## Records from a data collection
......

-- ==== Sys2Proof/Machine/PowerUnit.lean ====
section
/-! DEFINITION. Power, clocks and thermal control (chapter 13): divider requests and steps, setpoint steps, the
MIN-SENSE loop, stretching, connection integrity, the throttles and the cap, and the sensor events of
chapter 14 that act on a Garnet. -/

namespace Sys2Proof.Machine

/-! ## The tables of R317 and R115 -/

/-- V_SENSE of a divider, mV (R317). -/
def vSenseMv : Nat → Nat
  | 4 => 680 | 5 => 620 | 6 => 570 | _ => 500

/-- The MIN-SENSE target at the sensor, mV (R317). -/
def minTargetMv : Nat → Nat
  | 4 => 695 | 5 => 635 | 6 => 585 | _ => 515

/-- The LOAD-LINE setpoint of a divider, mV (R317). -/
def loadLineMv : Nat → Nat
  | 4 => 756 | 5 => 696 | 6 => 646 | _ => 576

/-- P_max of a divider, W (R115). -/
def pMaxW : Nat → Nat
  | 4 => 94 | 5 => 80 | 6 => 68 | _ => 55

/-- P_standing in mW at a set of ceilings: the highest selects it, and a voltage between the listed points takes the
next higher one (R115). -/
def standingMw (vceil : List Nat) : Nat := if maxNat vceil ≤ 700 then 16500 else 19000

/-- The next slower divider (R312). -/
def slower : Nat → Nat
  | 4 => 5 | 5 => 6 | _ => 8

/-- The next faster divider (R312). -/
def faster : Nat → Nat
  | 8 => 6 | 6 => 5 | _ => 4

/-- The setpoint a divider needs on a die: the LOAD-LINE setpoint, or the MIN-SENSE target with the IR drop of
30 mV at 40 A in proportion to the load (R317, R323 rule 1). -/
def needMv (d : Die) (div : Nat) : Nat :=
  if d.loadline then loadLineMv div else max 500 (minTargetMv div + ceilDiv (30 * d.loadMa) 40000)

/-- The ceiling of Garnet `g` (R99). -/
def vceilOf (s : State) (g : Nat) : Nat := s.power.policy.vceil.getD g 780

/-! ## Divider targets (R313) -/

/-- The Voltage request: the fastest divider whose need fits under the die's VCEIL (R313). -/
def voltageReq (s : State) (g : Nat) : Nat :=
  match [4, 5, 6, 8].find? fun v => decide (needMv (dieOf s g) v ≤ vceilOf s g) with
  | some v => v
  | none => 8

/-- The target divider of a die: the slowest of the requests, never slower than MIN_DIV (R313). -/
def targetDiv (s : State) (g : Nat) : Nat :=
  let d := dieOf s g
  let throt := if s.power.throtLevel then 4 else s.power.policy.minDiv
  min s.power.policy.minDiv
    (max (max (voltageReq s g) (max d.thermReq s.power.sharedReq)) (max d.capReq throt))

/-- Requests a divider change of a die: idle arrays, vector units and samplers adopt it at once, and each running
array at its next tile boundary (R311). -/
def requestDivider (s : State) (g v : Nat) : State :=
  if (dieOf s g).div = v then s
  else inForce (updDie s g fun d => { d with req := some v, adopting := runningArrays s g }) g

/-- An engine of a die adopts the requested divider (R311). -/
def adopt (s : State) (u : UnitId) : State :=
  match unitGarnet u with
  | some g => inForce (updDie s g fun d => { d with adopting := d.adopting.filter fun x => decide (x ≠ u) }) g
  | none => s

......

## WORK REQUIRED
Exactly as written, please reproduce the lines from the first line of the data to the line containing "targets (R313) -/", inclusive, and nothing else.

## FINISHED TASK
-- ==== Sys2Proof/Machine/PowerUnit.lean ====
section
/-! DEFINITION. Power, clocks and thermal control (chapter 13): divider requests and steps, setpoint steps, the
MIN-SENSE loop, stretching, connection integrity, the throttles and the cap, and the sensor events of
chapter 14 that act on a Garnet. -/

namespace Sys2Proof.Machine

/-! ## The tables of R317 and R115 -/

/-- V_SENSE of a divider, mV (R317). -/
def vSenseMv : Nat → Nat
  | 4 => 680 | 5 => 620 | 6 => 570 | _ => 500

/-- The MIN-SENSE target at the sensor, mV (R317). -/
def minTargetMv : Nat → Nat
  | 4 => 695 | 5 => 635 | 6 => 585 | _ => 515

/-- The LOAD-LINE setpoint of a divider, mV (R317). -/
def loadLineMv : Nat → Nat
  | 4 => 756 | 5 => 696 | 6 => 646 | _ => 576

/-- P_max of a divider, W (R115). -/
def pMaxW : Nat → Nat
  | 4 => 94 | 5 => 80 | 6 => 68 | _ => 55

/-- P_standing in mW at a set of ceilings: the highest selects it, and a voltage between the listed points takes the
next higher one (R115). -/
def standingMw (vceil : List Nat) : Nat := if maxNat vceil ≤ 700 then 16500 else 19000

/-- The next slower divider (R312). -/
def slower : Nat → Nat
  | 4 => 5 | 5 => 6 | _ => 8

/-- The next faster divider (R312). -/
def faster : Nat → Nat
  | 8 => 6 | 6 => 5 | _ => 4

/-- The setpoint a divider needs on a die: the LOAD-LINE setpoint, or the MIN-SENSE target with the IR drop of
30 mV at 40 A in proportion to the load (R317, R323 rule 1). -/
def needMv (d : Die) (div : Nat) : Nat :=
  if d.loadline then loadLineMv div else max 500 (minTargetMv div + ceilDiv (30 * d.loadMa) 40000)

/-- The ceiling of Garnet `g` (R99). -/
def vceilOf (s : State) (g : Nat) : Nat := s.power.policy.vceil.getD g 780

/-! ## Divider targets (R313) -/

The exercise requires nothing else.